# [Task instructions]
Report every line of the listing below in which the string "multMiscRdsel" appears.
++++
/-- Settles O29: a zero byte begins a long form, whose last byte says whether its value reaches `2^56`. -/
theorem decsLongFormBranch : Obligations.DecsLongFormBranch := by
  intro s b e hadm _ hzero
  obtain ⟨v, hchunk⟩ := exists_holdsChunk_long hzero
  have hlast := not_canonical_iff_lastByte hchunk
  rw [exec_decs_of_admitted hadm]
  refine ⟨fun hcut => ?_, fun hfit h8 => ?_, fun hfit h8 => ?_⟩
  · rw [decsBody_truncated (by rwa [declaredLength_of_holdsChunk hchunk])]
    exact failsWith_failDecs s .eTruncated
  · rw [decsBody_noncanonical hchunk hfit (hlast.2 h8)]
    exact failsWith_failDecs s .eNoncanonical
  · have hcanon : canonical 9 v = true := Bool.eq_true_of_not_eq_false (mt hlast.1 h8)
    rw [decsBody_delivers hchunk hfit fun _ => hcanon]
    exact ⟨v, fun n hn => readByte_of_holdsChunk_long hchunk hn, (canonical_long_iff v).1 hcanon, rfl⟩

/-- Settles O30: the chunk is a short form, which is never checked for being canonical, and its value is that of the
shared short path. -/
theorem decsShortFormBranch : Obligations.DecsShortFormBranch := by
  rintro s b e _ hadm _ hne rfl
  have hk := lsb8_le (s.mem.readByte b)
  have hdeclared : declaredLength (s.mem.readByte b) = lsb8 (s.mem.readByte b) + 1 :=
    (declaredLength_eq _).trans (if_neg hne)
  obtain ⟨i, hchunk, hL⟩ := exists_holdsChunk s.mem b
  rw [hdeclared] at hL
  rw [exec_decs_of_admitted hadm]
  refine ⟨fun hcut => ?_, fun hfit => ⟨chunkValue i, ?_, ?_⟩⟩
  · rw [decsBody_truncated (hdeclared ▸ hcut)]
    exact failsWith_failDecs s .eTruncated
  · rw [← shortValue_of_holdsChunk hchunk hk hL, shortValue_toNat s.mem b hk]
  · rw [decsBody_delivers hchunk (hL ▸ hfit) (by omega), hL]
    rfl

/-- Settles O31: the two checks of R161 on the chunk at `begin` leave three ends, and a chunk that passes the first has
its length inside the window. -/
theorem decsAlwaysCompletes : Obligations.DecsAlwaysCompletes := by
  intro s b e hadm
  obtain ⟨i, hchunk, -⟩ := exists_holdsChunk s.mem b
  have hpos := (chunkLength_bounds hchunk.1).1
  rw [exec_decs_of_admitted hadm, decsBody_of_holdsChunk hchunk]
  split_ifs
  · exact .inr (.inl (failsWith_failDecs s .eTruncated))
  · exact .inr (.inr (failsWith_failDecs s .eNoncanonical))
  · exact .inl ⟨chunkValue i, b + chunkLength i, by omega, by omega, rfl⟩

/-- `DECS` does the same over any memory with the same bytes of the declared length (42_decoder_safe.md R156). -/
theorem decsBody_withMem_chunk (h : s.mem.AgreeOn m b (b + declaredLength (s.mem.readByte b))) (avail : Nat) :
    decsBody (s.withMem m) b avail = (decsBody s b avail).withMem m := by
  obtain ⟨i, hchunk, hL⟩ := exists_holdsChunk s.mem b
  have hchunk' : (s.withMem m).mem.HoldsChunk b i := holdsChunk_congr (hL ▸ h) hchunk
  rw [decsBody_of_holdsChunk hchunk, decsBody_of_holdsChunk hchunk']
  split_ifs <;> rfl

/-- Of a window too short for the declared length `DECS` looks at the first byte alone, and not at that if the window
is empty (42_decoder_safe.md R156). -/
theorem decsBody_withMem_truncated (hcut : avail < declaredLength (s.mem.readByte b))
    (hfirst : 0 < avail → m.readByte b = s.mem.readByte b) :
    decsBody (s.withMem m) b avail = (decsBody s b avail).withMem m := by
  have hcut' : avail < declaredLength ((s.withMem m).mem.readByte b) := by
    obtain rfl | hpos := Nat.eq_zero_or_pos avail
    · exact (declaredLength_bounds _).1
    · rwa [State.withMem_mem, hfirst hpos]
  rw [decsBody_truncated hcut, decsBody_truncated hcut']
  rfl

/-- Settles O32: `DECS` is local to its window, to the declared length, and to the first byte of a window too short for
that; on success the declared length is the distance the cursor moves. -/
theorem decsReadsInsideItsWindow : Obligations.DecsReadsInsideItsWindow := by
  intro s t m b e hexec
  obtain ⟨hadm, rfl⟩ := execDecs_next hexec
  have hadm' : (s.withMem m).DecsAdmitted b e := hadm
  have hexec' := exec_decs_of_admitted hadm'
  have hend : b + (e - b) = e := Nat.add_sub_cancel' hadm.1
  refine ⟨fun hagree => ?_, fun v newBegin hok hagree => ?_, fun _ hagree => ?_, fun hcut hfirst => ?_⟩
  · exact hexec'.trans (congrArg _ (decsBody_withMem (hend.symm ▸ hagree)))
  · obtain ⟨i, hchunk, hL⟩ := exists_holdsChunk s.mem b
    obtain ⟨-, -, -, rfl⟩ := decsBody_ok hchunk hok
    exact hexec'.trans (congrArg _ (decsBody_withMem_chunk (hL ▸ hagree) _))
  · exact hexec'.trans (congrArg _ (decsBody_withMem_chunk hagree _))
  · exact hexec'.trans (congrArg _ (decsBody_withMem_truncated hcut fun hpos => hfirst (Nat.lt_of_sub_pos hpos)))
++++
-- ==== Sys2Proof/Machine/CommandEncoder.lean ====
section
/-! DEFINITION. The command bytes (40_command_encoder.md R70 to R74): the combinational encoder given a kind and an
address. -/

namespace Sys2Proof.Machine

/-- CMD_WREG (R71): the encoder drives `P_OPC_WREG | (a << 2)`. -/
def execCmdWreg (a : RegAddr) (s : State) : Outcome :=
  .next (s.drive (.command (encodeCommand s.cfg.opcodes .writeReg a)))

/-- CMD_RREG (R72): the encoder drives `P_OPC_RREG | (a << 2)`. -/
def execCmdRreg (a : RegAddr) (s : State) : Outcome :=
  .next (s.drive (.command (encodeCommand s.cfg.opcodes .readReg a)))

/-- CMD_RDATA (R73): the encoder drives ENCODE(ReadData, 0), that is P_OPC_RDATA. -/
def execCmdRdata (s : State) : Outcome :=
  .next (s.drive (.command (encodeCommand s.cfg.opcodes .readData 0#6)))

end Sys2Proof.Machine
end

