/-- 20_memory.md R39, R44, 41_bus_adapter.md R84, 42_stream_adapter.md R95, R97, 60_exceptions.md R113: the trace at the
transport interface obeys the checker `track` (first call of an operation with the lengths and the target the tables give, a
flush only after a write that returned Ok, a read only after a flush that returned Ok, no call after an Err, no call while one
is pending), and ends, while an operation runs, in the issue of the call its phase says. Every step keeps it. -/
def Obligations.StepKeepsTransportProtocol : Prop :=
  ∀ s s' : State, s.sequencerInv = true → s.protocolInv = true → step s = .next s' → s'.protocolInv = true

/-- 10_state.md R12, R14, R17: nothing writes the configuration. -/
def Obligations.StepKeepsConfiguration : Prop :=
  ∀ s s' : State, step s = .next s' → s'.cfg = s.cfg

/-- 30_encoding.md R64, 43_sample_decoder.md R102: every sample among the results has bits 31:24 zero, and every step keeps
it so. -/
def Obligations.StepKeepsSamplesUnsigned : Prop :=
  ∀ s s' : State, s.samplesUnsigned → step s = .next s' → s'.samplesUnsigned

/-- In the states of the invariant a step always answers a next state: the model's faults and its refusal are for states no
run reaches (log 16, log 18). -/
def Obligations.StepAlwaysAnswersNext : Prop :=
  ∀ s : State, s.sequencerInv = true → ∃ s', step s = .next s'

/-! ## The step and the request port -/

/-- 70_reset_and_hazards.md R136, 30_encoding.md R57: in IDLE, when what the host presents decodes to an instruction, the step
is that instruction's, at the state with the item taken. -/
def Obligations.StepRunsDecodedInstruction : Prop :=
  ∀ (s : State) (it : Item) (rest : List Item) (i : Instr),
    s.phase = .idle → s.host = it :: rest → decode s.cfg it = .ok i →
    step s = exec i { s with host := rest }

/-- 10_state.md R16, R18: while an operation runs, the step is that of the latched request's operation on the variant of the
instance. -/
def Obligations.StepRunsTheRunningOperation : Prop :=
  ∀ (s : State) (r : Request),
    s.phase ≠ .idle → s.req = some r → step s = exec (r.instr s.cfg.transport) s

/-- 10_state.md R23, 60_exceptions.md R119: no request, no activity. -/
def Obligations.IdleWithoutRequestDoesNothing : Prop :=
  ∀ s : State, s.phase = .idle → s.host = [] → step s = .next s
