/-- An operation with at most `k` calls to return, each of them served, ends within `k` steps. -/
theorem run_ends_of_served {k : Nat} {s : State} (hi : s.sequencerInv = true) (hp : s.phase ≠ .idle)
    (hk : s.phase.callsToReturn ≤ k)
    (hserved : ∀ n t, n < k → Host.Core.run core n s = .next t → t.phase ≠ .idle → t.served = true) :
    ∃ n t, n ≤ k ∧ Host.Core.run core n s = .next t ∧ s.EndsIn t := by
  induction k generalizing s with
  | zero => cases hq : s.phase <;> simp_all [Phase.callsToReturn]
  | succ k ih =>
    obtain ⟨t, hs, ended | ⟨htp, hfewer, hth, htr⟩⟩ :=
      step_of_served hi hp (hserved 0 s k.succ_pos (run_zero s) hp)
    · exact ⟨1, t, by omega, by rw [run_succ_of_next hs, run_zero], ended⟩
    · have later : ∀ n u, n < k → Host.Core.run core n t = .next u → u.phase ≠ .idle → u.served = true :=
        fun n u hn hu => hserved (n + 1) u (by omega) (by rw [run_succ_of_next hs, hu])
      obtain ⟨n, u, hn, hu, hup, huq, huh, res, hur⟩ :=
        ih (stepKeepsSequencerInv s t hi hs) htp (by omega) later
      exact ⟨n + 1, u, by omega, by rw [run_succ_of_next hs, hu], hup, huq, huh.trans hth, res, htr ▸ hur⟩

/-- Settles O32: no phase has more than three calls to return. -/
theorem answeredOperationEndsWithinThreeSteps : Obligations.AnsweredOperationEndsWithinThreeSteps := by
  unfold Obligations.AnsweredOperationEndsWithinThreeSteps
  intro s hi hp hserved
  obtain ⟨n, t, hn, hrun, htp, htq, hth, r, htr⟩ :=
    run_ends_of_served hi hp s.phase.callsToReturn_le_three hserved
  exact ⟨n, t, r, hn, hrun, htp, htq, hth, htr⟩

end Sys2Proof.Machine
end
++++
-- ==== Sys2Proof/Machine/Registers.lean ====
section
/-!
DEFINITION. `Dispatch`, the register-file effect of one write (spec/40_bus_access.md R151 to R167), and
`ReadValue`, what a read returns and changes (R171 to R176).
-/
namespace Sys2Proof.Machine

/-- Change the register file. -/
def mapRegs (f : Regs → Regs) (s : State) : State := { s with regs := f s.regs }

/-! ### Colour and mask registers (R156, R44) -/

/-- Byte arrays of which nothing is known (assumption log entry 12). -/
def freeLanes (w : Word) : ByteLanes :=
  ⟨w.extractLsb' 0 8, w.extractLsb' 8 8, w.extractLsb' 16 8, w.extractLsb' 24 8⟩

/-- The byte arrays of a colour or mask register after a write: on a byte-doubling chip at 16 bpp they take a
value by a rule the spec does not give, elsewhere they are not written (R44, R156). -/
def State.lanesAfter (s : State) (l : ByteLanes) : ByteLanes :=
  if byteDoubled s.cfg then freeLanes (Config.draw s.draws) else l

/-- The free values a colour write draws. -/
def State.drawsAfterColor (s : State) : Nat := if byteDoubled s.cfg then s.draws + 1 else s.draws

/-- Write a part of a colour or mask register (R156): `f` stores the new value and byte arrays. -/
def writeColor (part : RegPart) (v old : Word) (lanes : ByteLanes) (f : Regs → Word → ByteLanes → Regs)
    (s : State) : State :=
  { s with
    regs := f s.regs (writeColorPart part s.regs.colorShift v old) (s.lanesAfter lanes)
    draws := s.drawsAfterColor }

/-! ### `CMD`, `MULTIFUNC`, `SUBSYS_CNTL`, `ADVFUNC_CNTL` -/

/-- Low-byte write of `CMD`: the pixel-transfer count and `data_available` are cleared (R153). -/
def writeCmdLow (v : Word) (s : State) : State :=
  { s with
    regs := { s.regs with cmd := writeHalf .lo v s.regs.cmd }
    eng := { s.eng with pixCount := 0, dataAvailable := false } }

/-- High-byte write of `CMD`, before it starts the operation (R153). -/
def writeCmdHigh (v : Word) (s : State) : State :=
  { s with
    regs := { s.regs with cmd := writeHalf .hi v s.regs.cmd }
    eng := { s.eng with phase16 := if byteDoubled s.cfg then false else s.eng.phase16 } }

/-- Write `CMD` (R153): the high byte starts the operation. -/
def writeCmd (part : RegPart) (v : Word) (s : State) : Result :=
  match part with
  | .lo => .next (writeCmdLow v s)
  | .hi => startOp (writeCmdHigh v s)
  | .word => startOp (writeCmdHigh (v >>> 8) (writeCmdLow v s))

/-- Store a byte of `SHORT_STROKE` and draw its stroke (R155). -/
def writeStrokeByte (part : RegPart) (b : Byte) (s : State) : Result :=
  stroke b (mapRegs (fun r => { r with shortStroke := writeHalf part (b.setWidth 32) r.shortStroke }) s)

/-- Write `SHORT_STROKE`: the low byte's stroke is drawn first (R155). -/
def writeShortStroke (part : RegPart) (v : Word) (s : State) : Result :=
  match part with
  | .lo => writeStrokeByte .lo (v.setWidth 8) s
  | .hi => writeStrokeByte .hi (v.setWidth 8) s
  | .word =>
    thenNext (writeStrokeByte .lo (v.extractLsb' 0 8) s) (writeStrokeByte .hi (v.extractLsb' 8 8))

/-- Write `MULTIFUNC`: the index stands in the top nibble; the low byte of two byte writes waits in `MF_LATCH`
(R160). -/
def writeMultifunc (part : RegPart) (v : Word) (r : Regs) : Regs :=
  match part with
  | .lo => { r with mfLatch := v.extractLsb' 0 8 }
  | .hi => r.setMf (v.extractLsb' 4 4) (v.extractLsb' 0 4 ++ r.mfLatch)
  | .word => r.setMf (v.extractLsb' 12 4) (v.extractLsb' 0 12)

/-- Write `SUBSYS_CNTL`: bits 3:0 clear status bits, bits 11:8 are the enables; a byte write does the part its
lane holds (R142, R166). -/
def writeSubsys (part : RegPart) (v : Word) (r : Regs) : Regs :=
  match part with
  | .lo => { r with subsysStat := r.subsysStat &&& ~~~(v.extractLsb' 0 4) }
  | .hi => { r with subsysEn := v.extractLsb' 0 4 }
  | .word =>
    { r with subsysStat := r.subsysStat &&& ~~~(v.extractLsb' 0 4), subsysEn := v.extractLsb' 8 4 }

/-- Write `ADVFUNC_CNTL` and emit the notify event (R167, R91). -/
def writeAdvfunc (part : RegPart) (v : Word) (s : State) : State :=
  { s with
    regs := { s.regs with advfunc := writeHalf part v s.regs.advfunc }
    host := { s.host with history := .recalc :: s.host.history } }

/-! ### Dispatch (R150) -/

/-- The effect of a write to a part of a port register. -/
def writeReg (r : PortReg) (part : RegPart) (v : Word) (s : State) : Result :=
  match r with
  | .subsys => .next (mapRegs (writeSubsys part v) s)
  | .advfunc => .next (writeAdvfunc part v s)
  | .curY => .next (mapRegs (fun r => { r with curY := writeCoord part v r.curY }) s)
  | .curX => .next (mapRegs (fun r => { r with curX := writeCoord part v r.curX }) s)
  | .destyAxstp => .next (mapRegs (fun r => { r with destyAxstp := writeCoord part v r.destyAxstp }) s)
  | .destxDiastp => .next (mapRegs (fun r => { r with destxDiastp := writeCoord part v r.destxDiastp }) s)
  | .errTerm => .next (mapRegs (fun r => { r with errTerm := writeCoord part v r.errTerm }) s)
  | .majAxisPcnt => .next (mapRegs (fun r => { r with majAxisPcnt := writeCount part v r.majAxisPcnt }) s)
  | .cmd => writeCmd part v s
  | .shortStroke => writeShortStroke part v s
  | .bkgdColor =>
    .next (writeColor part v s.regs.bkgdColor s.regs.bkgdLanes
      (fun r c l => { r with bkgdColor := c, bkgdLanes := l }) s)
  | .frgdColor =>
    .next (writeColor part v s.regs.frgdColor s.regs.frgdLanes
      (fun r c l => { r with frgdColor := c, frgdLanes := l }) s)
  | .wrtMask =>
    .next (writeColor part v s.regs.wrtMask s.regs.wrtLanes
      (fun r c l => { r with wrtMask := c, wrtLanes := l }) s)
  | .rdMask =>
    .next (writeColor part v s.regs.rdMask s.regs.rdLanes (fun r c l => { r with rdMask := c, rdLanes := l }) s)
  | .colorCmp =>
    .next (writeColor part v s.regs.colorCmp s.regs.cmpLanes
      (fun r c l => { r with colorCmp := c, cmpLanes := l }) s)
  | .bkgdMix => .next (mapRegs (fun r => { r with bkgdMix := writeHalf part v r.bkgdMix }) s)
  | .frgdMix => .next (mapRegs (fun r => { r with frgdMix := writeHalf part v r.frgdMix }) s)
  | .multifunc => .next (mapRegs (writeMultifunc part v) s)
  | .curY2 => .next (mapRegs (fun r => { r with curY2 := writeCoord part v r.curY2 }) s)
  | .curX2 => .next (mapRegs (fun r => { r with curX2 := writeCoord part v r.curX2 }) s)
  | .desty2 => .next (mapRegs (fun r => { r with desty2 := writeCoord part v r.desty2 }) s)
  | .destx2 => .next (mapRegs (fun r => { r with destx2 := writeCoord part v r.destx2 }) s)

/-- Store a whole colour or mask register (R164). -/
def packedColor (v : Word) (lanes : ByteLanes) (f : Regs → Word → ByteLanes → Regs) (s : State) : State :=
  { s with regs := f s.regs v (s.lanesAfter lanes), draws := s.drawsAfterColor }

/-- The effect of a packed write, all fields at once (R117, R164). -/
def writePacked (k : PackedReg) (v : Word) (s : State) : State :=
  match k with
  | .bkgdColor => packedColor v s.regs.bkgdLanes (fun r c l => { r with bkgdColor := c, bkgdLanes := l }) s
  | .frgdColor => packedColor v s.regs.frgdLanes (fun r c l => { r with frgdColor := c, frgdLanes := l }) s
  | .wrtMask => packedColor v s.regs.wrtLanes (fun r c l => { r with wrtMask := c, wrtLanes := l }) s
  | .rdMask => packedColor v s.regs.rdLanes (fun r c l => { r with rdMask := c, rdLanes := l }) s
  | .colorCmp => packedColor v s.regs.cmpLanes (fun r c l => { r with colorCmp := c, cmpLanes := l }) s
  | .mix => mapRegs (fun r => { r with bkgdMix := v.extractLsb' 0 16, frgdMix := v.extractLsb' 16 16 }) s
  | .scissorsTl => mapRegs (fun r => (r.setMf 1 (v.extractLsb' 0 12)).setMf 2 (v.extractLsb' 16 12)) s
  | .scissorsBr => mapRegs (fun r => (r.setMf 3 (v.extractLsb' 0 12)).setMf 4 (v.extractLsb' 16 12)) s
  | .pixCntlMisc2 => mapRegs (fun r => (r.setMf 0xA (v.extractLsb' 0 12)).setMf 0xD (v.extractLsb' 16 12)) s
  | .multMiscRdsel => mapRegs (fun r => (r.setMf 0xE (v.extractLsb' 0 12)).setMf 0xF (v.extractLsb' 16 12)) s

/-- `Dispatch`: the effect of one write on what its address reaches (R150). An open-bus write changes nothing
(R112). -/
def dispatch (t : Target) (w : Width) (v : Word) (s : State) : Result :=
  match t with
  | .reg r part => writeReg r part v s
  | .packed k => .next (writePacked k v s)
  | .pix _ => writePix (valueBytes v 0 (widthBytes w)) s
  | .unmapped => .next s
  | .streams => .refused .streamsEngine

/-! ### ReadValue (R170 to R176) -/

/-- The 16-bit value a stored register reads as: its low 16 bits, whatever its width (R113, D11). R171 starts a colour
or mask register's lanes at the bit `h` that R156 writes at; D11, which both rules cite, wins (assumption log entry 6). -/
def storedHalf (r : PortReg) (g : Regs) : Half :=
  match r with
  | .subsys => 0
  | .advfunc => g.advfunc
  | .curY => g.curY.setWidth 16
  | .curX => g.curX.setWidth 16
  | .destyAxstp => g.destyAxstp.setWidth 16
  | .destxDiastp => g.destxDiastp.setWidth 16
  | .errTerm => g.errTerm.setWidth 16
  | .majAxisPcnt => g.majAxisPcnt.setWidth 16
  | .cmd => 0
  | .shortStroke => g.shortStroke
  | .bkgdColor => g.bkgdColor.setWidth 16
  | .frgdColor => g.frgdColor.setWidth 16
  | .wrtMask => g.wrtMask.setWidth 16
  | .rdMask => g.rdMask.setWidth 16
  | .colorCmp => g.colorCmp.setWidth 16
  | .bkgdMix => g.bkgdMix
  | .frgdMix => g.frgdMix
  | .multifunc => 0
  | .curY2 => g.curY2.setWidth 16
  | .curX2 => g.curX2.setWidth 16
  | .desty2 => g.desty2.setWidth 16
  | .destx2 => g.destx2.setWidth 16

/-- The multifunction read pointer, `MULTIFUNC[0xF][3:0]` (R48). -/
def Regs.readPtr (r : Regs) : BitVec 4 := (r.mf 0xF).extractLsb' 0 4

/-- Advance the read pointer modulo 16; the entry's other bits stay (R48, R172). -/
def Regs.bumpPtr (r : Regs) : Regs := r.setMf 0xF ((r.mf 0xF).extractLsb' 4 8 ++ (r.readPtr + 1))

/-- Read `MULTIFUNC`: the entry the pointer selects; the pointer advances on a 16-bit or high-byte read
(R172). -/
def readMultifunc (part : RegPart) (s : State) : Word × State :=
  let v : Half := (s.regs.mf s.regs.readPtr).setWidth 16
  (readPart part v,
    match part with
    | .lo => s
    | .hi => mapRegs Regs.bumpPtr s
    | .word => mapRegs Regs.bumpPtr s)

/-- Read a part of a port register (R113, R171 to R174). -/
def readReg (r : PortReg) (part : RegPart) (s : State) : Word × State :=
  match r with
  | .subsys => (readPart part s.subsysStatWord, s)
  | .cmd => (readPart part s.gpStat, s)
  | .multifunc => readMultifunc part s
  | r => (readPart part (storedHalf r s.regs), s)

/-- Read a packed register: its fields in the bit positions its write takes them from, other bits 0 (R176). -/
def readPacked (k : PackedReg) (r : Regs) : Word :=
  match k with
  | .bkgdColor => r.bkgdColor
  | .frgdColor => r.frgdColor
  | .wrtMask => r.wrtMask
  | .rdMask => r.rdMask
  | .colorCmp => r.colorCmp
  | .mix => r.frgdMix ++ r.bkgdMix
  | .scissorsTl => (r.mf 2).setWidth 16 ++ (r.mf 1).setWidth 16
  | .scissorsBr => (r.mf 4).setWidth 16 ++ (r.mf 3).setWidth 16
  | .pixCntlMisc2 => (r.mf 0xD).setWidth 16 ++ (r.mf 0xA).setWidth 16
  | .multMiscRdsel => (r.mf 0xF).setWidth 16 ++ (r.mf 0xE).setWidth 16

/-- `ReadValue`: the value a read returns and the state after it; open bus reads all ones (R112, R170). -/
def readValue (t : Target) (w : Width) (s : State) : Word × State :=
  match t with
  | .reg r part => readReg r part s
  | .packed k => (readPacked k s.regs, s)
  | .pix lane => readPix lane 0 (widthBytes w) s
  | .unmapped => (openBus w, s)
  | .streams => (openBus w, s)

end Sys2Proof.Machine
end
++++
# [Response to the exercise]
  | .multMiscRdsel => mapRegs (fun r => (r.setMf 0xE (v.extractLsb' 0 12)).setMf 0xF (v.extractLsb' 16 12)) s
  | .multMiscRdsel => (r.mf 0xF).setWidth 16 ++ (r.mf 0xE).setWidth 16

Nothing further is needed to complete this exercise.